▶ [EXERCISE DETAILS]
Each line of the data that includes the string "slotFree" is to be copied out.
++++++++
theorem fadeTick_sound (hp : ms &&& 0x400000 = 0) (s : State) (hs : s.Sound ms sa) : State.Sound ms (fadeTick s) sa := by
  unfold fadeTick
  repeat'
    first
    | assumption | (intro _) | with_reducible apply sound_ite | (exact mask_mono hp rfl)
    | ((with_reducible apply sound_parts) <;> first | (intro _; with_reducible rfl) | exact fun hm => (mask_absurd hp hm rfl).elim | skip)
    | simp (zeta := false) (etaStruct := .none) only [sound_mk] | (extract_lets +onlyGivenNames x; refine sound_have x ?_ ?_; subst x)
    | (extract_lets +onlyGivenNames x; refine sound_fun x ?_; subst x) | (extract_lets +onlyGivenNames x) | split
    | simp (zeta := false) (zetaDelta := true) (etaStruct := .none) only [sound_mk]

theorem joinIfDue_sound (hp : ms &&& 0x201428E2404089 = 0) (s : State) (hs : s.Sound ms sa) : State.Sound ms (joinIfDue s) sa := by
  unfold joinIfDue
  repeat'
    first
    | assumption | (intro _) | with_reducible apply sound_ite | with_reducible apply State.driveEvent_sound
    | with_reducible apply State.gateRefresh_sound | with_reducible apply State.wr_sound | with_reducible apply roleChange_sound
    | with_reducible apply sendMsg_sound | with_reducible apply addrOutside_ite | with_reducible apply addrOutside2
    | with_reducible apply addrOutside1 | with_reducible apply addrOutside_mod | with_reducible apply addrOutside0
    | exact Nat.zero_lt_succ _ | (exact mask_mono hp rfl)
    | ((with_reducible apply sound_parts) <;> first | (intro _; with_reducible rfl) | exact fun hm => (mask_absurd hp hm rfl).elim | skip)
    | simp (zeta := false) (etaStruct := .none) only [sound_mk] | (extract_lets +onlyGivenNames x; refine sound_have x ?_ ?_; subst x)
    | (extract_lets +onlyGivenNames x; refine sound_fun x ?_; subst x) | (extract_lets +onlyGivenNames x) | split
    | simp (zeta := false) (zetaDelta := true) (etaStruct := .none) only [sound_mk]

theorem slotWrite_sound (hp : ms &&& 0x40000000001 = 0) (slot uid epoch weight tsc : Nat) (s : State) (hs : s.Sound ms sa) : State.Sound ms (slotWrite slot uid epoch weight tsc s) sa := by
  unfold slotWrite
  repeat'
    first
    | assumption | (intro _) | with_reducible apply sound_ite | with_reducible apply State.wr_sound
    | with_reducible apply addrOutside_ite | with_reducible apply addrOutside2 | with_reducible apply addrOutside1
    | with_reducible apply addrOutside_mod | with_reducible apply addrOutside0 | exact Nat.zero_lt_succ _ | (exact mask_mono hp rfl)
    | ((with_reducible apply sound_parts) <;> first | (intro _; with_reducible rfl) | exact fun hm => (mask_absurd hp hm rfl).elim | skip)
    | simp (zeta := false) (etaStruct := .none) only [sound_mk] | (extract_lets +onlyGivenNames x; refine sound_have x ?_ ?_; subst x)
    | (extract_lets +onlyGivenNames x; refine sound_fun x ?_; subst x) | (extract_lets +onlyGivenNames x) | split
    | simp (zeta := false) (zetaDelta := true) (etaStruct := .none) only [sound_mk]

theorem slotFree_sound (hp : ms &&& 0x40000000001 = 0) (slot : Nat) (s : State) (hs : s.Sound ms sa) : State.Sound ms (slotFree slot s) sa := by
  unfold slotFree
  repeat'
    first
    | assumption | (intro _) | with_reducible apply sound_ite | with_reducible apply State.wr_sound
    | with_reducible apply addrOutside_ite | with_reducible apply addrOutside2 | with_reducible apply addrOutside1
    | with_reducible apply addrOutside_mod | with_reducible apply addrOutside0 | exact Nat.zero_lt_succ _ | (exact mask_mono hp rfl)
    | ((with_reducible apply sound_parts) <;> first | (intro _; with_reducible rfl) | exact fun hm => (mask_absurd hp hm rfl).elim | skip)
    | simp (zeta := false) (etaStruct := .none) only [sound_mk] | (extract_lets +onlyGivenNames x; refine sound_have x ?_ ?_; subst x)
    | (extract_lets +onlyGivenNames x; refine sound_fun x ?_; subst x) | (extract_lets +onlyGivenNames x) | split
    | simp (zeta := false) (zetaDelta := true) (etaStruct := .none) only [sound_mk]

theorem loadPost_sound (hp : ms &&& 0x40000000001 = 0) (l : Nat × Nat × Nat) (s : State) (hs : s.Sound ms sa) : State.Sound ms (loadPost l s) sa := by
  unfold loadPost
  repeat'
    first
    | assumption | (intro _) | with_reducible apply sound_ite | with_reducible apply State.wr_sound
    | with_reducible apply addrOutside_ite | with_reducible apply addrOutside2 | with_reducible apply addrOutside1
    | with_reducible apply addrOutside_mod | with_reducible apply addrOutside0 | exact Nat.zero_lt_succ _ | (exact mask_mono hp rfl)
    | ((with_reducible apply sound_parts) <;> first | (intro _; with_reducible rfl) | exact fun hm => (mask_absurd hp hm rfl).elim | skip)
    | simp (zeta := false) (etaStruct := .none) only [sound_mk] | (extract_lets +onlyGivenNames x; refine sound_have x ?_ ?_; subst x)
    | (extract_lets +onlyGivenNames x; refine sound_fun x ?_; subst x) | (extract_lets +onlyGivenNames x) | split
    | simp (zeta := false) (zetaDelta := true) (etaStruct := .none) only [sound_mk]

theorem budgetCheck_sound (hp : ms &&& 0x140802000009 = 0) (s : State) (hs : s.Sound ms sa) : State.Sound ms (budgetCheck s) sa := by
  unfold budgetCheck
  repeat'
    first
    | assumption | (intro _) | with_reducible apply sound_ite | with_reducible apply State.event_sound
    | with_reducible apply loadPost_sound | with_reducible apply addrOutside_ite | with_reducible apply addrOutside2
    | with_reducible apply addrOutside1 | with_reducible apply addrOutside_mod | with_reducible apply addrOutside0
    | exact Nat.zero_lt_succ _ | (exact mask_mono hp rfl)
    | ((with_reducible apply sound_parts) <;> first | (intro _; with_reducible rfl) | exact fun hm => (mask_absurd hp hm rfl).elim | skip)
    | simp (zeta := false) (etaStruct := .none) only [sound_mk] | (extract_lets +onlyGivenNames x; refine sound_have x ?_ ?_; subst x)
    | (extract_lets +onlyGivenNames x; refine sound_fun x ?_; subst x) | (extract_lets +onlyGivenNames x) | split
    | simp (zeta := false) (zetaDelta := true) (etaStruct := .none) only [sound_mk]

theorem takeMgmt_sound (hp : ms &&& 0x140802400009 = 0) (m : MgmtMsg) (s : State) (hs : s.Sound ms sa) : State.Sound ms (takeMgmt m s) sa := by
  unfold takeMgmt
  repeat'
    first
    | assumption | (intro _) | with_reducible apply sound_ite | with_reducible apply State.wr_sound
    | with_reducible apply budgetCheck_sound | with_reducible apply addrOutside_ite | with_reducible apply addrOutside2
    | with_reducible apply addrOutside1 | with_reducible apply addrOutside_mod | with_reducible apply addrOutside0
    | exact Nat.zero_lt_succ _ | (exact mask_mono hp rfl)
    | ((with_reducible apply sound_parts) <;> first | (intro _; with_reducible rfl) | exact fun hm => (mask_absurd hp hm rfl).elim | skip)
    | simp (zeta := false) (etaStruct := .none) only [sound_mk] | (extract_lets +onlyGivenNames x; refine sound_have x ?_ ?_; subst x)
    | (extract_lets +onlyGivenNames x; refine sound_fun x ?_; subst x) | (extract_lets +onlyGivenNames x) | split
    | simp (zeta := false) (zetaDelta := true) (etaStruct := .none) only [sound_mk]

theorem mgmtTo_sound (hp : ms &&& 0x140882400009 = 0) (u : Nat) (msgs : List MgmtMsg) (s : State) (hs : s.Sound ms sa) : State.Sound ms (mgmtTo u msgs s) sa := by
  unfold mgmtTo
  repeat'
    first
    | assumption | (intro _) | with_reducible apply sound_ite | with_reducible apply sendMsg_sound | with_reducible apply takeMgmt_sound
    | with_reducible apply addrOutside_ite | with_reducible apply addrOutside2 | with_reducible apply addrOutside1
    | with_reducible apply addrOutside_mod | with_reducible apply addrOutside0 | exact Nat.zero_lt_succ _
    | with_reducible apply sound_foldl | with_reducible apply sound_foldl_snd | (exact mask_mono hp rfl)
    | ((with_reducible apply sound_parts) <;> first | (intro _; with_reducible rfl) | exact fun hm => (mask_absurd hp hm rfl).elim | skip)
    | simp (zeta := false) (etaStruct := .none) only [sound_mk] | (extract_lets +onlyGivenNames x; refine sound_have x ?_ ?_; subst x)
    | (extract_lets +onlyGivenNames x; refine sound_fun x ?_; subst x) | (extract_lets +onlyGivenNames x) | split
    | simp (zeta := false) (zetaDelta := true) (etaStruct := .none) only [sound_mk]

theorem rootTables_sound (hp : ms &&& 0x140882400009 = 0) (lost : List Nat) (s : State) (hs : s.Sound ms sa) : State.Sound ms (rootTables lost s) sa := by
  unfold rootTables
  repeat'
    first
    | assumption | (intro _) | with_reducible apply sound_ite | with_reducible apply mgmtTo_sound | with_reducible apply addrOutside_ite
    | with_reducible apply addrOutside2 | with_reducible apply addrOutside1 | with_reducible apply addrOutside_mod
    | with_reducible apply addrOutside0 | exact Nat.zero_lt_succ _ | with_reducible apply sound_foldl
    | with_reducible apply sound_foldl_snd | (exact mask_mono hp rfl)
    | ((with_reducible apply sound_parts) <;> first | (intro _; with_reducible rfl) | exact fun hm => (mask_absurd hp hm rfl).elim | skip)
    | simp (zeta := false) (etaStruct := .none) only [sound_mk] | (extract_lets +onlyGivenNames x; refine sound_have x ?_ ?_; subst x)
    | (extract_lets +onlyGivenNames x; refine sound_fun x ?_; subst x) | (extract_lets +onlyGivenNames x) | split
    | simp (zeta := false) (zetaDelta := true) (etaStruct := .none) only [sound_mk]

theorem rootConsist_sound (hp : ms &&& 0x140882400009 = 0) (number head uid slot : Nat) (joined : Bool) (s : State) (hs : s.Sound ms sa) : State.Sound ms (rootConsist number head uid slot joined s) sa := by
  unfold rootConsist
  repeat'
    first
    | assumption | (intro _) | with_reducible apply sound_ite | with_reducible apply mgmtTo_sound | with_reducible apply addrOutside_ite
    | with_reducible apply addrOutside2 | with_reducible apply addrOutside1 | with_reducible apply addrOutside_mod
    | with_reducible apply addrOutside0 | exact Nat.zero_lt_succ _ | with_reducible apply sound_foldl
    | with_reducible apply sound_foldl_snd | (exact mask_mono hp rfl)
    | ((with_reducible apply sound_parts) <;> first | (intro _; with_reducible rfl) | exact fun hm => (mask_absurd hp hm rfl).elim | skip)
    | simp (zeta := false) (etaStruct := .none) only [sound_mk] | (extract_lets +onlyGivenNames x; refine sound_have x ?_ ?_; subst x)
    | (extract_lets +onlyGivenNames x; refine sound_fun x ?_; subst x) | (extract_lets +onlyGivenNames x) | split
    | simp (zeta := false) (zetaDelta := true) (etaStruct := .none) only [sound_mk]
++++++++
▶ [THE COMPLETED TASK]
theorem slotFree_sound (hp : ms &&& 0x40000000001 = 0) (slot : Nat) (s : State) (hs : s.Sound ms sa) : State.Sound ms (slotFree slot s) sa := by
  unfold slotFree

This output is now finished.